Average MSE on test set for DiabetesModelV2 after 1000 epochs: 2860.659423828125


**Reasoning**:
The subtask requires comparing the MSE of the old and new models, and then displaying the predicted vs actual values for the new model. This code block will print both MSEs and generate a DataFrame for visual comparison of the new model's predictions.



In [46]:
print(f"Average MSE on test set (Original Model, 1000 epochs): {avg_mse}")
print(f"Average MSE on test set (New Model V2, 1000 epochs): {avg_mse_v2}")
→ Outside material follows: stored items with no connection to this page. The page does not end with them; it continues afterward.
-- ==== Sys2Proof/Machine/Sched.lean ====
section
/-! DEFINITION. Machine/Sched.lean: admission (R334, R335), launch of a plot (R57 to R61, R97), pre-emption (R336, R337,
R352), save records and restore (R353, R354), watches (R338, R391) and suspended plots (R347). -/

namespace Sys2Proof.Machine

/-! ### What a plot needs of a core (R334) -/

/-- A grant that a resuming plot brings with it: its level, its size, and its home where the storage stayed in place. -/
structure PadNeed where
  level : Nat
  size  : Nat
  home  : Option Nat
  deriving DecidableEq, Repr

structure Need where
  gangs   : Nat
  budget  : Nat
  l1s     : Nat
  tiles   : Nat
  circles : Nat
  pads    : List PadNeed
  deriving DecidableEq, Repr

/-- The plots on a core, without one of them. -/
def State.onCore (s : State) (core : Nat) (but : Option Nat) : List Plot :=
  (s.plots.map (·.2)).filter fun P => P.core == core && P.place != .saved && but != some P.id

/-- Gang places in use: a gang whose registers have returned gives its place up, unless the handoff right keeps it. -/
def State.placesOf (s : State) (P : Plot) : Nat :=
  if P.tmpl.handoff then P.tmpl.gangs else ((s.gangsOf P.id).filter fun G => G.life != .returned).length

/-- The lowest bower offset at which a region fits beside the resident ones (R334). -/
def bowerSpot (ps : List Plot) (size : Nat) : Option Nat :=
  let free (a : Nat) : Bool :=
    decide (a + size ≤ 524288) && ps.all fun P => decide (a + size ≤ P.bowerAt) || decide (P.bowerAt + P.tmpl.l1s ≤ a)
  ((0 :: ps.map fun P => P.bowerAt + P.tmpl.l1s).filter free).min?

/-- The lowest free plot slot of a core (R61). -/
def slotSpot (ps : List Plot) : Option Nat := (List.range 16).find? fun k => !(ps.any fun P => P.pslot == k)

/-- Space of a level that a leaving plot will release at a home (R353). -/
def State.padRelief (s : State) (lv home : Nat) (but : Option Nat) : Nat :=
  match but with
  | none => 0
  | some p =>
    match s.plot? p with
    | none => 0
    | some P => ((P.grants.filter fun g => s.soleHolder p g.pad).map fun g =>
        match s.pads.find g.pad with
        | some q => if q.level = lv ∧ q.home = home then q.size else 0
        | none => 0).sum

/-- The home of a level for a core: its cluster, or its die. -/
def levelHome (lv core : Nat) : Nat := if lv = 1 then core / 12 else dieOf core

def State.padFits (s : State) (core : Nat) (but : Option Nat) (n : PadNeed) : Bool :=
  match n.home with
  | some h => h == levelHome n.level core
  | none => decide (s.padLoad n.level (levelHome n.level core) + n.size ≤ padRoom n.level + s.padRelief n.level (levelHome n.level core) but)

/-- The core would hold the plot once another has left it (R334, R336). -/
def State.fits (s : State) (core : Nat) (n : Need) (but : Option Nat) : Bool :=
  let ps := s.onCore core but
  (slotSpot ps).isSome && decide ((ps.map s.placesOf).sum + n.gangs ≤ 16) && decide ((ps.map (·.budget)).sum + n.budget ≤ 1536) &&
    (bowerSpot ps n.l1s).isSome && decide ((ps.map fun P => P.tiles.length).sum + n.tiles ≤ 32) &&
    decide ((ps.map fun P => P.circles.length).sum + n.circles ≤ 256) && n.pads.all fun x => s.padFits core but x

/-! ### Launches (R57, R97, R409) -/

/-- The gang count of a launch: the template's, or payload word 0 of a bound event (R289). -/
def launchGangs (t : List Byte) (l : Launch) : Nat :=
  let g := fieldAt t 19 1
  if bitOf g 7 then
    match l.binds.getD (fieldOf g 5 2) none with
    | some b => fieldAt b.2 24 4
    | none => 0
  else g % 32

/-- The template as the plot keeps it. -/
def templateOf (t : List Byte) (gangs : Nat) : Template where
  entry := BitVec.ofNat 64 (fieldAt t 0 8)
  seqa := BitVec.ofNat 64 (fieldAt t 8 8)
  gangs := gangs
  vregs := 8 * fieldAt t 18 1
  budget := fieldAt t 16 2
  l1s := fieldAt t 20 4
  span := fieldAt t 24 1 % 8
  tiles := fieldAt t 25 1
  prio := fieldAt t 26 1
  handoff := bitOf (fieldAt t 27 1) 0
  l2s := fieldAt t 28 4
  circles := ((List.range 63).filter fun k => fieldAt t (66 + 2 * k) 2 != 0).map fun k => (k + 1, BitVec.ofNat 16 (fieldAt t (66 + 2 * k) 2))

/-- The lowest-numbered reason for which a launch is invalid (R283). -/
def launchBad (t : List Byte) (l : Launch) : Option Nat :=
  let T := templateOf t (launchGangs t l)
  if T.gangs = 0 ∨ 16 < T.gangs then some 1
  else if 6 ≤ T.span then some 2
  else if T.l1s < 512 + 1024 * T.gangs then some 3
  else if T.budget < T.gangs * T.vregs then some 4
  else if tmplBad t then some 5
  else none

def Template.need (T : Template) : Need := ⟨T.gangs, T.budget, T.l1s, T.tiles, T.circles.length + 1, []⟩

/-- The argument block (R58). -/
def argumentBlock (l : Launch) : List Byte :=
  ((List.range 4).flatMap fun k => match l.binds.getD k none with
    | some b => bytesAt b.2 0 64
    | none => List.replicate 64 (0 : Byte)) ++
  leOf 8 l.key.toNat ++ leOf 4 0 ++ leOf 4 l.slot ++ leOf 8 l.aseq ++
  ((List.range 4).flatMap fun k => leOf 4 (l.streams.getD k 0xFFFFFFFF).toNat) ++
  ((List.range 4).flatMap fun k => leOf 8 (l.xclk.getD k 0)) ++ leOf 8 l.ats

/-- A new plot on a core (R56 to R61, R97). -/
def Plot.launch (id lid core pslot bower order now : Nat) (T : Template) (l : Launch) : Plot where
  id := id
  lid := lid
  ctx := l.ctx
  core := core
  pslot := pslot
  tmpl := T
  entry := T.entry
  budget := T.budget
  reserve := T.budget - T.gangs * T.vregs
  claims := []
  circles := T.circlesOf
  bower := Store.empty.writeN 0 (argumentBlock l)
  bowerAt := bower
  pav := none
  cons := none
  tiles := List.replicate T.tiles Tile.fresh
  stream := .idle
  dials := Vector.replicate 4 none
  req := 1
  ats := BitVec.ofNat 64 l.ats
  target := none
  handler := 0
  place := .resident
  suspended := false
  emergency := false
  runnable := false
  watches := []
  order := order
  admitted := now
  lastMove := none
  moveTo := none
  rec_ := 0
  saveSeq := 0
  saving := none
  late := []
  trapper := none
# Evaluation for DiabetesModelV2 to collect predictions and actuals
model_v2.eval() # Set the model to evaluation mode
predictions_v2 = []
actuals_v2 = []

with torch.no_grad():
    for inputs, targets in test_loader:
        inputs, targets = inputs.to(device), targets.to(device)
        outputs = model_v2(inputs)
        predictions_v2.extend(outputs.cpu().numpy().flatten())
        actuals_v2.extend(targets.cpu().numpy().flatten())

# Create DataFrame for DiabetesModelV2 results
results_df_v2 = pd.DataFrame({'Predicted': predictions_v2, 'Actual': actuals_v2})
print("\nPredicted vs Actual values for DiabetesModelV2:")
results_df_v2

Average MSE on test set (Original Model, 1000 epochs): 2965.6083984375
Average MSE on test set (New Model V2, 1000 epochs): 2860.659423828125

Predicted vs Actual values for DiabetesModelV2:


Unnamed: 0,Predicted,Actual
0,139.583282,219.0
1,180.706604,70.0
2,137.841568,202.0
3,298.141327,230.0
4,119.275070,111.0
...,...,...
84,111.106834,153.0
85,86.222908,98.0
86,80.254005,37.0
87,64.403595,63.0



*   The minor reduction in MSE suggests that increasing model complexity can offer marginal performance gains, but further analysis is needed to determine if this improvement is statistically significant or practically meaningful.
*   Experiment with different architectural changes, such as varying activation functions, regularization techniques, or exploring different optimizers, to identify configurations that lead to more substantial improvements in model performance and generalization.